Answer from Nakratzas:

This stupid opinion is most commonly heard, which is the basis of today's Greek nationalist propaganda. Documents in the archives of the Greek Ministry of Foreign Affairs are also still available today, which state that Ottoman Macedonia was inhabited by Greeks, Turks and Macedonians (Macedonians at the Greek Ministry of Foreign Affairs were not related to Greek-speaking residents and were known as Makedonsky, later were named by the KKE Slavomakedones).

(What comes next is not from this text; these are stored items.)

/-- A request received (R29, R401 to R403): nothing is received on a network that is down or while the cores are stopped;
a frame of session 0, a request of no session, a repeat and a conflict are counted. -/
def State.serve (s : State) (r : Req) (service idx sub : Nat) (f : State → Session → State × Bytes) : State :=
  if !(s.netUp r.sid.net) || s.coresAbsent then s
  else
    let s := (s.at r.rx).heard r.sid.net
    if r.sid.byte = 0 then s.frameCount 2
    else match s.session r.sid with
    | none => s.frameCount 3
    | some x =>
      match x.done.find? (fun d => d.seq == r.seq) with
      | some d => if d.crc = r.crc then (s.frameCount 4).answer r service idx sub d.reply else s.frameCount 5
      | none => if 16 ≤ s.outstanding r.sid then s.frameCount 6 else s.execute r x service idx sub f

/-- A frame discarded at its receipt (R398, R400). -/
def State.discardFrame (s : State) (n : Net) (t : IT) (counter : Nat) : State :=
  if !(s.netUp n) || s.coresAbsent then s else ((s.at t).heard n).frameCount counter

/-! ### READ and BLOCK-READ (R377, R406, R408) -/

/-- What a read with side effects does before its value is taken: a challenge is issued (R421). -/
def State.readBefore (s : State) (idx sub : Nat) : State :=
  if pkey idx sub = pkey 0x1201 1 then s.issueChallenge else s

/-- What it does after its value `v` is taken: a cursor advances (R181, R395, R446, R511). -/
def State.readAfter (s : State) (idx sub : Nat) (v : Bytes) : State :=
  let k := pkey idx sub
  if k = pkey 0x2312 3 then s.exportAdvance
  else if k = pkey 0x4002 3 then
    let c := (s.exportRead s.skein.cursorA).2
    ((s.skeinCount 5 (State.exportDamaged v)).modSkein (fun x => { x with cursorA := c })).draw
  else if k = pkey 0x4002 4 then
    let c := (s.exportRead s.skein.cursorB).2
    ((s.skeinCount 5 (State.exportDamaged v)).modSkein (fun x => { x with cursorB := c })).draw
  else if k = pkey 0x4201 7 then s.modCard (fun c => { c with resCur := min (cardSlices - 1) (c.resCur + v.length / 8) })
  else if k = pkey 0x4403 2 then s.modDict (fun d => { d with descCur := d.descCur + v.length / 40 })
  else s

/-- Whether a parameter belongs to image loading: its commands and states, challenge and level (R493, R494). -/
def bootRead (idx : Nat) : Bool := idx == 0x1201 || decide (0x4300 ≤ idx ∧ idx < 0x4304) || idx == 0x4310

/-- Whether a read takes its value from MRAM in block at priority 6 of R27: hank headers, tiles, exports, slot headers. -/
def mramRead (idx sub : Nat) : Bool :=
  idx == 0x2303 || [pkey 0x2311 2, pkey 0x2312 3, pkey 0x4002 3, pkey 0x4002 4].contains (pkey idx sub) ||
    (decide (0x4300 ≤ idx ∧ idx < 0x4304) && (sub == 4 || sub == 5))

/-- A value read by a session at level `lvl`, at most `room` bytes of it: the state after the read, and the abort code or
the read status with the value. While challenges are locked out their read is refused (R421); while the MRAM interface suspends
block reads of MRAM (R362); in the boot ROM, what does not belong to image loading (R494). -/
def State.takeValue (s : State) (lvl idx sub room : Nat) : State × (Nat ⊕ (Nat × Bytes)) :=
  let key := pkey idx sub
  if key = pkey 0x1201 1 ∧ s.nets.lockUntil.isSome then (s.noteRefusal idx sub 0xA 0, .inl 0xA)
  else if s.inBootRom ∧ !(bootRead idx) then (s.noteRefusal idx sub 0xA 0, .inl 0xA)
  else if s.mramHeld ∧ mramRead idx sub then (s.noteRefusal idx sub 0x11 0, .inl 0x11)
  else
    let a := s.readBefore idx sub
    match a.readParam lvl idx sub with
    | .inl c => (s.noteRefusal idx sub c 0, .inl c)
    | .inr (st, v) =>
      if room < v.length then (s.noteRefusal idx sub 5 0, .inl 5)
      else ((if st = 1 then a else a.readAfter idx sub v), .inr (st, v))

/-- READ (R406). -/
def State.read (s : State) (r : Req) (idx sub : Nat) : State :=
  s.serve r 1 idx sub (fun s x =>
    match s.takeValue x.level idx sub (maxPayload r.sid.net - 4) with
    | (s, .inl c) => (s, le 1 c ++ le 3 0)
    | (s, .inr (st, v)) => (s, le 1 0 ++ le 1 st ++ le 2 0 ++ v))

/-- The data bytes of a block segment that is read (R408). -/
def readRoom (n : Net) : Nat := if n = .eth then 1444 else 36

/-- The reply of R408. -/
def blockReply (code status off total : Nat) (data : Bytes) : Bytes :=
  le 1 code ++ le 1 status ++ le 2 0 ++ le 4 off ++ le 4 total ++ data

/-- A segment of a snapshot. -/
def BlockSnap.segment (b : BlockSnap) (n : Net) (off : Nat) : Bytes :=
  blockReply 0 b.status off b.data.length ((b.data.drop off).take (readRoom n))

In 1870 the Bulgarian Exarchate was founded, so the Greek propaganda to persuade Slavic-speaking Macedonians not to fall under the influence of their Bulgarian propaganda cultivated the idea that they were not Bulgarians but descendants of the ancient Macedonians! The worst thing is that we believed this myth as much as we did, with results that are still visible today.

The officials of the Greek Foreign Ministry either do not know that the first congress of the then intellectual Macedonians took place in Thessaloniki in 1897.... To their misfortunes, however, these young Macedonians were socialists, not pro-Slavic, which for the ruling class of Europe at the time was something like a red cloth. It should be noted that 20 years later the October Revolution broke out, with all the known consequences.

The national identity of the Macedonians is not Tito's creation, but it still existed since that time, at least in that part of the Macedonians who were politically conscious.

Now the funny argument that the Macedonians of the Republic of Macedonia lack the historical and ethnological basis should not even be mentioned as an anecdote, because all the peoples of the Balkans, including us the Greeks, are made up of a mosaic of peoples and tribes.

Both the inhabitants of the Republic of Macedonia and the current inhabitants of the Republic of Greece have little or no connection with the ancient Macedonians, the medieval Slavs or the ancient Greeks.

For example, about half of the inhabitants of today's Peloponnese and almost all the inhabitants of present-day Attico-Boeotia are descendants of Albanians who came there in the 14th century AD. A huge percentage of the Greeks of Epirus, central Greece and Pindus are descendants of Slavs, Latin-speaking Vlachs and Albanians who came to these places after the 6th and 9th, and 13th-14th centuries AD.